## Task goal
Look through the data below for the line with "txnCredit (flying farFlight" and the line with "1 2, 6, false, false, 0, .none, 0, false, false⟩", then output those two and all lines in between, exactly as written.

## Dataset records

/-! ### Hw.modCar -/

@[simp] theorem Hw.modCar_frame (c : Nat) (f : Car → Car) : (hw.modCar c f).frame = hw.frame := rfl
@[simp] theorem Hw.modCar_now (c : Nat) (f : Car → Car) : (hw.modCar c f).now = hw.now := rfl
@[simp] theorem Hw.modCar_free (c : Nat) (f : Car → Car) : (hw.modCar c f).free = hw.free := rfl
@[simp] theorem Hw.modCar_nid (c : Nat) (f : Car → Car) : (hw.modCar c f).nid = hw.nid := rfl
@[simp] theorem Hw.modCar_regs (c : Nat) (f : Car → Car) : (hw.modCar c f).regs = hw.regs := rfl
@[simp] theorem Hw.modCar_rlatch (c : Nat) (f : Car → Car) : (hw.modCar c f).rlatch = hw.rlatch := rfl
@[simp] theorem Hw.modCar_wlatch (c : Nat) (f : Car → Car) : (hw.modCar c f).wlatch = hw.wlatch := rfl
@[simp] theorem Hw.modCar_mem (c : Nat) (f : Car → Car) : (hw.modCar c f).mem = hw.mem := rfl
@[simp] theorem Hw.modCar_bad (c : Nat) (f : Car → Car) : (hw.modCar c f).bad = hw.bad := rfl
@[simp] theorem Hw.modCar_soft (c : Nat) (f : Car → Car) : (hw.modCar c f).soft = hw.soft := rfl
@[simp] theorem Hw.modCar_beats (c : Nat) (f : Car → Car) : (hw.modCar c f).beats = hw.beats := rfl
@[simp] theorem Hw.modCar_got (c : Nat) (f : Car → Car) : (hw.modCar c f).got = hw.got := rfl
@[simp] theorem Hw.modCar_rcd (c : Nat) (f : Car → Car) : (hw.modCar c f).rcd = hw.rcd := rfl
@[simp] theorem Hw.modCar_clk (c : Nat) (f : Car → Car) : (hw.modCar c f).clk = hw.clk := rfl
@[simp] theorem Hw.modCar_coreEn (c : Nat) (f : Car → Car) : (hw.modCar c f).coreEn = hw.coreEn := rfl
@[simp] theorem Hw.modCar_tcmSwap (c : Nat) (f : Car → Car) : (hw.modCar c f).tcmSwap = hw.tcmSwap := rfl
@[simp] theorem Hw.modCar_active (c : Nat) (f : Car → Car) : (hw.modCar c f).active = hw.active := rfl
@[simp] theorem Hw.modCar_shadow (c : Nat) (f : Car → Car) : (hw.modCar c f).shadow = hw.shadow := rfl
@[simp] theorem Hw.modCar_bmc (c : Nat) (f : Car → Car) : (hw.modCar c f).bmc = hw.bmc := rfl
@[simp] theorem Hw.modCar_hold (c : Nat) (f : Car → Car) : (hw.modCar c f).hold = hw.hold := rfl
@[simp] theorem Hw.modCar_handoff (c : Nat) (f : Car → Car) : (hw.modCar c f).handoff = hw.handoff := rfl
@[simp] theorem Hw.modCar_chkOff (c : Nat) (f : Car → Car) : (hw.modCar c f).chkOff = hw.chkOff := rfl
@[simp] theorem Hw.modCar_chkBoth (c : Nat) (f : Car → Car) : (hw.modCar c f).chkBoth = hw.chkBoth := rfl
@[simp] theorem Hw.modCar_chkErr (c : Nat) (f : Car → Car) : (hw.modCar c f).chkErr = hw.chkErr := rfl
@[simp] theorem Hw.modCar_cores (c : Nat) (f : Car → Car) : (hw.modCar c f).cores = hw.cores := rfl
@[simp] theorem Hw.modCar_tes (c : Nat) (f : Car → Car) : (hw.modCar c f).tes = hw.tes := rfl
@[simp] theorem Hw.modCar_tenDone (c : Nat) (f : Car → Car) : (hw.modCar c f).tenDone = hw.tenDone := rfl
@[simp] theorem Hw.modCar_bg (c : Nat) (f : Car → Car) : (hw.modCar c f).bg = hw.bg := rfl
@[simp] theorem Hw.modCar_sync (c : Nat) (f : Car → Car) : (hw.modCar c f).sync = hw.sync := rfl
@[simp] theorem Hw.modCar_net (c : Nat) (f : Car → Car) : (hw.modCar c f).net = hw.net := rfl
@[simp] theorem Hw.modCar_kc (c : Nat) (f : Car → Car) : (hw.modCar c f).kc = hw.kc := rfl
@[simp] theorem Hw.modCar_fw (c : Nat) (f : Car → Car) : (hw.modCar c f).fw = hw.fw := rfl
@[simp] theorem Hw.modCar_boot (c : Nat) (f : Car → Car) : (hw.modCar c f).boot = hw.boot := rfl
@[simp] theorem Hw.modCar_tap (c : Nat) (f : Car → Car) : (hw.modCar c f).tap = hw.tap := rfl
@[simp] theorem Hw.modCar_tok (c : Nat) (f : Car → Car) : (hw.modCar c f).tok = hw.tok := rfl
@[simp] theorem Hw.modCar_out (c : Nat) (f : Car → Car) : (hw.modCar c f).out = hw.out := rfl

* * *

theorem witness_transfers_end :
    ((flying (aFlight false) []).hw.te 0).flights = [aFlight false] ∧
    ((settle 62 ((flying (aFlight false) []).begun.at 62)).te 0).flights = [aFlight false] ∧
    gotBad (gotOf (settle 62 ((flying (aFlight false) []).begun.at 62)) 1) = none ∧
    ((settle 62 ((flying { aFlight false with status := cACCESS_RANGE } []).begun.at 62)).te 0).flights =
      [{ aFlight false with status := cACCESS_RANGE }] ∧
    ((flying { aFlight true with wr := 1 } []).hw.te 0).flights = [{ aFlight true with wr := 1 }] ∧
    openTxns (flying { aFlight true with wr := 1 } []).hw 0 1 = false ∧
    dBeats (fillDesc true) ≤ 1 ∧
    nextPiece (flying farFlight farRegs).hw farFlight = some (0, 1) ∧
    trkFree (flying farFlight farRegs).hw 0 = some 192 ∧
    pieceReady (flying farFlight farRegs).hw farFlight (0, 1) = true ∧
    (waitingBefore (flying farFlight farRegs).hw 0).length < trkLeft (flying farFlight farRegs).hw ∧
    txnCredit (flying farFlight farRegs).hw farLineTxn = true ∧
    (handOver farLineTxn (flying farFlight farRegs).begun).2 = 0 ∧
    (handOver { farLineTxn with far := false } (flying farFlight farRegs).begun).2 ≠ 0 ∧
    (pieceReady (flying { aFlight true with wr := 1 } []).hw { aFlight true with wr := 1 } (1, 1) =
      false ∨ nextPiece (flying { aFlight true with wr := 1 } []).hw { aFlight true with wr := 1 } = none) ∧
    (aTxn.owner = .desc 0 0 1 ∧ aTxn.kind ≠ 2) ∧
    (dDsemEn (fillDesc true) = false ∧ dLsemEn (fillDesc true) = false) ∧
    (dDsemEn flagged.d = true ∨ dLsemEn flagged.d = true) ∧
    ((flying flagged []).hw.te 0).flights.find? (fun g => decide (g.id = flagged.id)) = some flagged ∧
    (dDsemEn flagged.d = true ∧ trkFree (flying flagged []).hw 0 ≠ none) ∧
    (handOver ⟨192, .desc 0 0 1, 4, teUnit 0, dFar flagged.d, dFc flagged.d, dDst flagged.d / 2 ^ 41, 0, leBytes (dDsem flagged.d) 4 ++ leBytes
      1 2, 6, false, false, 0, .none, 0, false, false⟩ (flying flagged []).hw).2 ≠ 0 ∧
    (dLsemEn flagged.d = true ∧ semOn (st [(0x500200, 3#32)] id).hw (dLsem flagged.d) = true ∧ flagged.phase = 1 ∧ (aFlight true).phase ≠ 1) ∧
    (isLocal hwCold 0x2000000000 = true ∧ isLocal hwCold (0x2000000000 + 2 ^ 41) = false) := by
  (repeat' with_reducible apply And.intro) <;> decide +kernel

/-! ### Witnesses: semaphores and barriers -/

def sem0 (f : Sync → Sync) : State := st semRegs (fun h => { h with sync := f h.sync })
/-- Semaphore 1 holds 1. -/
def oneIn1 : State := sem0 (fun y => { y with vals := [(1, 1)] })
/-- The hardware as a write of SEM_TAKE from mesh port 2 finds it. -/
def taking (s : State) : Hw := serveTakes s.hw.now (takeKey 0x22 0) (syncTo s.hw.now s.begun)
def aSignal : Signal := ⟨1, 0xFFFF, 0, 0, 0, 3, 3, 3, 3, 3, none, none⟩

...

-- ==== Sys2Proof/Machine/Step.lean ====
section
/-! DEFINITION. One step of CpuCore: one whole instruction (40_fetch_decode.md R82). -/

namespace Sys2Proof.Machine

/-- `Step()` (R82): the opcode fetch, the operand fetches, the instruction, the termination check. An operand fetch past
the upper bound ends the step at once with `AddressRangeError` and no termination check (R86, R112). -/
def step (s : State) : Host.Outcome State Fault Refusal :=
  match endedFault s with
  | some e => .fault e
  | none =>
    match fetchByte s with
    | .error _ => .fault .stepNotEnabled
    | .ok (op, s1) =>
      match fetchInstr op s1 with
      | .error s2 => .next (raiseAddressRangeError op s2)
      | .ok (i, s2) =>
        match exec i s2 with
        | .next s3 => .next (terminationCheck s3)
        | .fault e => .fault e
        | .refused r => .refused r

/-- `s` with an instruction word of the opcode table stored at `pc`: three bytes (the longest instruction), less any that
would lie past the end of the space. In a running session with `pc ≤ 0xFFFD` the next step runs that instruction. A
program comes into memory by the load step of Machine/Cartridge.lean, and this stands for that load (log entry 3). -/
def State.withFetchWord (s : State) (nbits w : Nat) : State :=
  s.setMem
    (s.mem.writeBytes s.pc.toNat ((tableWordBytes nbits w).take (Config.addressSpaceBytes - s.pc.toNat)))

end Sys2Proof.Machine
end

## Result
    txnCredit (flying farFlight farRegs).hw farLineTxn = true ∧
    (handOver farLineTxn (flying farFlight farRegs).begun).2 = 0 ∧
    (handOver { farLineTxn with far := false } (flying farFlight farRegs).begun).2 ≠ 0 ∧
    (pieceReady (flying { aFlight true with wr := 1 } []).hw { aFlight true with wr := 1 } (1, 1) =
      false ∨ nextPiece (flying { aFlight true with wr := 1 } []).hw { aFlight true with wr := 1 } = none) ∧
    (aTxn.owner = .desc 0 0 1 ∧ aTxn.kind ≠ 2) ∧
    (dDsemEn (fillDesc true) = false ∧ dLsemEn (fillDesc true) = false) ∧
    (dDsemEn flagged.d = true ∨ dLsemEn flagged.d = true) ∧
    ((flying flagged []).hw.te 0).flights.find? (fun g => decide (g.id = flagged.id)) = some flagged ∧
    (dDsemEn flagged.d = true ∧ trkFree (flying flagged []).hw 0 ≠ none) ∧
    (handOver ⟨192, .desc 0 0 1, 4, teUnit 0, dFar flagged.d, dFc flagged.d, dDst flagged.d / 2 ^ 41, 0, leBytes (dDsem flagged.d) 4 ++ leBytes
      1 2, 6, false, false, 0, .none, 0, false, false⟩ (flying flagged []).hw).2 ≠ 0 ∧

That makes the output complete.